Yea, read “A Random Walk Down Wall Street”. You can’t predict the market like that, no matter how easy or obvious it might look.
Anon, some long term investors view a downturn in the market as a good opportunity to buy (cheap) into the market..
Re: anon
And you know exactly when this will be that you should get back into the market? I think I have a bridge I’d like you to take a look at…
I believe I once read something on the Diehards boards something to the effect that on average a year’s returns is gained during 3 days of the year. I wish I had bookmarked that.
I have read that too, and its also interesting that most of this year’s gains were basically lost in the span of the last 7-10 days. Also, everything I read seems to indicate that while the market is volatile right now, the underlying economy remains pretty solid, so we’re trying to hold steady and stick with our longterm plans.
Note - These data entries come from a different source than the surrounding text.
-- ==== Sys2Proof/Certificates/Slice0/Obligations.lean ====
section
/-! DEFINITION. The statements for the provers. -/

open Sys2Proof Sys2Proof.Machine

/-! ## The machine -/

/-- A step with a command at the front of the queue is the command's meaning on the queue's rest. -/
def Obligations.StepRunsTheCommandAtTheFront : Prop :=
  ∀ (c : Instr) (q : List Instr) (s : State),
    step (s.withPending (c :: q)) = exec c (s.withPending q)

/-- On an empty queue a step is one millisecond: every running timer counts down to 0, and nothing else changes (the
model's choice, log 5). -/
def Obligations.EmptyQueuePassesAMillisecond : Prop :=
  ∀ s : State, s.pending = [] →
    let less (timer : Option Nat) := timer.map fun n => n - 1
    let counted (r : LineRegs) : LineRegs := { r with timer := less r.timer }
    ∃ t, step s = .next t ∧ s.KeepsBut t [.slot, .tariff, .lines, .start]
      ∧ t.path.slot =
          (match s.path.slot with
           | .complete read value timer => .complete read value (timer - 1)
           | other => other)
      ∧ t.tariff = { s.tariff with prog.timer := less s.tariff.prog.timer }
      ∧ t.lines = { door := counted s.lines.door, box := counted s.lines.box, key := counted s.lines.key
                    settleLimit := less s.lines.settleLimit }
      ∧ t.start = { s.start with fbusyLimit := less s.start.fbusyLimit }
      ∧ t.path.arb = s.path.arb ∧ t.mem = s.mem ∧ t.pending = []

/-- The state after reset meets both invariants. -/
def Obligations.ResetMeetsTheInvariants : Prop := State.reset.Canonical ∧ State.reset.Bounded

/-- Every step keeps memory in its canonical form. -/
def Obligations.EveryStepKeepsMemoryCanonical : Prop :=
  ∀ s t : State, s.Canonical → step s = .next t → t.Canonical

/-- Every step keeps the pending set, the ready order and the stop set free of repeats, the fault list at most ten
records long, the arbiter's count at most 8 and the probe limit at most 8. -/
def Obligations.EveryStepKeepsSetsAndLimits : Prop :=
  ∀ s t : State, s.Bounded → step s = .next t → t.Bounded

/-- Every command but the resets and the flash device's own events changes memory by exactly the word writes it drives
on the memory port. -/
def Obligations.MemoryChangesOnlyByDrivenWrites : Prop :=
  ∀ (c : Instr) (s t : State),
    (∀ k, c ≠ .powerOn k) → (∀ k, c ≠ .hostReset k) → c ≠ .flashOpEnd → (∀ l, c ≠ .flashWaitLimit l) →
      (∀ l, c ≠ .fbusyDeasserted l) →
        exec c s = .next t → t.mem = s.mem.writeAll t.driven.reverse

/-- A command never changes the queue. -/
def Obligations.NoCommandChangesTheQueue : Prop :=
  ∀ (c : Instr) (s : State), ∃ t, exec c s = .next t ∧ t.pending = s.pending

/-! ## The sale unit -/

/-- OPEN accepted in IDLE (R6, R130): the journal slot is reserved, its sequence is the sale number, and a price run
starts with nothing tendered and no permit; JOURNAL_FULL is raised when no free slot is left, its record showing the
state before OPEN and sale number 0, so that its attention is not delegated (log 18, DEDUCED). OPEN refused or kept
waiting in IDLE (R5): it waits for a changeover; then STOPPED (18) comes before JOURNAL_FULL (19), and the context
stays IDLE. -/
def Obligations.OpenInIdleIsDecidedInOrder : Prop :=
  (∀ s : State, s.Takes .saleCmd → s.sale.state = .idle → s.tariff.change = none →
     (∀ c ∈ s.fault.stop, c.blocksOpen = true → c = .journalFull) → s.freeSlots ≠ 0 →
       let left := 512 + s.cash.exportMark.toNat - s.cash.nextSeq.toNat
       ∃ t, exec .openSale s = .next t
         ∧ s.Took t .saleCmd 1 [.saleResp, .tenderResp, .price]
             ([.sale, .engine, .cash] ++ if left = 0 then [.fault] else []) [(s.at .cash 16, 1)]
         ∧ t.sale =
             { s.sale with
               state := .opened, number := s.cash.nextSeq, escrow := Eight.all 0, late := Eight.all 0
               lateTotal := 0, coinPence := 0, cardPence := 0, permit := none, verdict := .none
               voidReason := .none, idle := 0, saleCmd := 16, coinIn := 0, cardIn := 0, refundDue := 0
               commitFlags := 0
               inhibit := if s.fault.stop.any Condition.blocksCoin then 1 else 0 }
         ∧ t.cash = { s.cash with reserved := true }
         ∧ s.PriceStarted t { t0 := s.time.minute.toNat, tendered := 0, permit := none }
         ∧ s.FaultsRaised t (if left = 0 then [(.journalFull, 0, loWord s.cash.nextSeq)] else []) id id)
  ∧ (∀ s : State, s.Takes .saleCmd → s.sale.state = .idle →
     (s.tariff.change ≠ none →
       ∃ t, exec .openSale s = .next t ∧ s.Took t .saleCmd 1 [.saleResp] [.sale] []
         ∧ t.sale = { s.sale with waitOpen := true })
     ∧ (s.tariff.change = none →
         (∃ c ∈ s.fault.stop, c.blocksOpen = true ∧ c ≠ .journalFull) →
           ∃ t, exec .openSale s = .next t ∧ s.Took t .saleCmd 1 [.saleResp] [.sale] []
             ∧ t.sale = { s.sale with saleCmd := 18 })
     ∧ (s.tariff.change = none →
         (∀ c ∈ s.fault.stop, c.blocksOpen = true → c = .journalFull) → s.freeSlots = 0 →
           ∃ t, exec .openSale s = .next t ∧ s.Took t .saleCmd 1 [.saleResp] [.sale] []
             ∧ t.sale = { s.sale with saleCmd := 19 }))

/-- A sale request in a state that does not take it is answered BAD_STATE (17), and a value that is no request UNKNOWN
(24); nothing else changes but the idle count of an OPEN sale, which is reset (R4, R5, R7, R12, R13, R20). Requests
and tenders that reach the sale unit during a close wait there, in order (R10, R22). -/
def Obligations.SaleRequestsOutOfTurnAreAnsweredOrHeld : Prop :=
  (∀ s : State, s.Takes .saleCmd → s.sale.state ≠ .committing → s.sale.state ≠ .voiding →
     let after (code : Word) : SaleUnit :=
       { s.sale with saleCmd := code, idle := if s.sale.state = .opened then 0 else s.sale.idle }
     (s.sale.state ≠ .idle →
       ∃ t, exec .openSale s = .next t ∧ s.Took t .saleCmd 1 [.saleResp] [.sale] [] ∧ t.sale = after 17)
     ∧ (s.sale.state ≠ .opened →
         ∃ t, exec .commit s = .next t ∧ s.Took t .saleCmd 2 [.saleResp] [.sale] [] ∧ t.sale = after 17)
     ∧ (s.sale.state ≠ .opened →
         ∃ t, exec .abandon s = .next t ∧ s.Took t .saleCmd 3 [.saleResp] [.sale] [] ∧ t.sale = after 17)
     ∧ (s.sale.state = .idle ∨ s.sale.state = .opened →
         ∃ t, exec .clear s = .next t ∧ s.Took t .saleCmd 4 [.saleResp] [.sale] [] ∧ t.sale = after 17)
     ∧ ∀ v : Word, (Instr.saleCmdUnknown v).wellFormed = true →
         ∃ t, exec (.saleCmdUnknown v) s = .next t ∧ s.Took t .saleCmd v [.saleResp] [.sale] []
           ∧ t.sale = after 24)
  ∧ (∀ (s : State) (v : Word), s.sale.state = .committing ∨ s.sale.state = .voiding →
     (s.Takes .saleCmd →
       ∃ t, exec (.saleCmdUnknown v) s = .next t ∧ s.Took t .saleCmd v [.saleResp] [.sale] []
         ∧ t.sale = { s.sale with held := s.sale.held ++ [.cmd v] })
     ∧ (s.Takes .coinIn →
         ∃ t, exec (.coinIn v) s = .next t ∧ s.Took t .coinIn v [.tenderResp] [.sale] []
           ∧ t.sale = { s.sale with held := s.sale.held ++ [.coin v] })
     ∧ (s.Takes .cardIn →
         ∃ t, exec (.cardIn v) s = .next t ∧ s.Took t .cardIn v [.tenderResp] [.sale] []
           ∧ t.sale = { s.sale with held := s.sale.held ++ [.card v] }))

/-- COMMIT in OPEN resets the idle count and waits, with SALE_RESP owed and the state still OPEN (R7). The checks at the
end of COMMIT's wait, in the order of R8: NOTHING_TENDERED (20), BELOW_MINIMUM (21), BOX_ABSENT (23); a refusal
leaves the state OPEN and the tender as it was. -/
def Obligations.CommitWaitsAndIsRefusedInOrder : Prop :=
  (∀ s : State, s.Takes .saleCmd → s.sale.state = .opened →
     ∃ t, exec .commit s = .next t ∧ s.Took t .saleCmd 2 [.saleResp] [.sale] []
       ∧ t.sale = { s.sale with waitCommit := true, idle := 0 }
       ∧ ReadyItem.group .saleResp ∉ t.path.ready)
  ∧ (∀ s : State, s.sale.waitCommit = true → s.sale.state = .opened → s.busy .price = false →
     s.permit.search = none →
       let free := ∃ p, s.sale.permit = some p
         ∧ (bandAt s.tariff.cache s.sale.price.pricedAt.toNat).band.chargedFree (some p.category) = true
       let refused (code : Word) :=
         ∃ t, exec .commitWaitEnd s = .next t ∧ s.Effect t none [.saleResp] [.sale] []
           ∧ t.sale = { s.sale with waitCommit := false, saleCmd := code }
       (s.sale.tendered = 0 → ¬ free → refused 20)
       ∧ (0 < s.sale.tendered → hasFlag s.sale.price.flags .belowMinimum = true → refused 21)
       ∧ ((0 < s.sale.tendered ∨ free) →
           ¬ (0 < s.sale.tendered ∧ hasFlag s.sale.price.flags .belowMinimum = true) →
             s.sale.escrowTotal ≠ 0 → .boxAbsent ∈ s.fault.stop → refused 23))

/-- A COMMIT that passes its checks (R9): the sale is COMMITTING and owes SALE_RESP and TENDER_RESP; with a permit in
use the commit permit step asks for the roll lock, and takes today if it is handed it (R105); without one the close
is handed over. That it goes before a period close that waits, when none is in hand, is the model's choice (log 36,
`closeHanded`). -/
def Obligations.CommitThatPassesStartsTheClose : Prop :=
  ∀ s : State, s.path.map.isSome = true → s.sale.waitCommit = true → s.sale.state = .opened → s.busy .price = false →
    s.permit.search = none → s.commitRefusal = none →
      let going : SaleUnit :=
        { s.sale with state := .committing, waitCommit := false, recordStep := false, permitPart := none }
      (s.sale.permit ≠ none →
        ∃ t, exec .commitWaitEnd s = .next t
          ∧ s.Effect t none [.saleResp, .tenderResp] [.sale, .permit] [] ∧ t.sale = going
          ∧ (s.permit.lock.holder = none →
              t.permit = { s.permit with
                commitDay := s.today
                lock.holder := some .commitStep
                lock.waiters := s.permit.lock.waiters.filter (· != .commitStep) })
          ∧ (s.permit.lock.holder ≠ none → s.permit.lock.waiters.contains .commitStep = false →
              t.permit = { s.permit with lock.waiters := s.permit.lock.waiters ++ [.commitStep] }))
      ∧ (s.sale.permit = none →
          let pence := penceOf s.sale.late s.cfg.denoms
          let u : SaleUnit :=
            { going with
              refundDue := BitVec.ofNat 16 (min pence 65535)
              commitFlags := (if pence = 0 then 0 else 2) ||| (if s.sale.price.overpay = 0 then 0 else 4) }
          ∃ t, exec .commitWaitEnd s = .next t
            ∧ s.Effect t none [.saleResp, .tenderResp] [.sale, .cash] (s.handWrites u) ∧ t.sale = u
            ∧ t.cash = s.closeHanded u)

/-- ABANDON in OPEN begins a void with reason ABANDONED and leaves ACCEPTED (16) for SALE_CMD (BAD_STATE (17) in a state
with a COMMIT waiting, which no run reaches: SALE_RESP is then owed); it raises no attention source (R12, R22).
PRICE, if a run was in flight, is ready with the last completed price (R18), and PERMIT_RESP, if a search was, with
NO_SALE (R22). That its close goes before a period close that waits is the model's choice (log 36,
`closeHanded`). -/
def Obligations.AbandonVoidsTheSale : Prop :=
  ∀ s : State, s.Takes .saleCmd → s.sale.state = .opened →
    let u := { s.voidedSale .abandoned (if s.sale.waitCommit then 17 else 16) with idle := 0 }
    ∃ t, exec .abandon s = .next t
      ∧ s.Took t .saleCmd 3 [.saleResp, .tenderResp] [.sale, .cash, .permit, .engine] (s.handWrites u)
      ∧ s.VoidBegun t u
The area I am watching most closely is the international funds. We have done very well in those funds in the last couple years and I had a feeling that they were getting overvalued. Now that they are tanking, I’m glad I didn’t buy any of the emerging market funds that were looking so good late last year and early this year.
Of course, the market is difficult to time. If you could time it, you would never have to work another day in your life. Of course, that begs the age-old question of why your stock broker continues to require comissions if they were good at their job.
When I have a chance, I read articles from CNN money. Most of them indicate that the stock market as a whole is losing steam. Of course, I dont know this for a fact, but I am just repeating those opinions from such organizations as CNN, MSN, etc…
Yes, post 9/11, stock was on “Sale”.
Im holding out for a Dow Jones slide of 15% from 11,000.
Time IN the market is key, not Timing.
As for long term timing, believe what you want but I’d read over the key concepts at http://www.hsdent.com. Harry Dent has been right on every since he started studying the birth rate.
Market is down. Time to scoop in and buy some in increments. 401k contributions amounts will buy more shares now the the prices are cheaper. Invest for the long haul and stop timing the market.
The only fund that Fidelity offers that’s better than any other is FSIIX (MSCI EAFE; the foreign developed markets fund). In a tax-deferred account, it’s the best option for that asset class.
I agree with everyone that market timing is a terrible idea. If all those people writing articles about what the market was really going to do really knew what was going to happen they wouldn’t be writing those articles they would be on some island living the good life.
Re: Joaham
> The only fund that Fidelity offers that’s better than any other is FSIIX
have you taken a look at DODFX, it’s a pretty nice looking foreign investment fund.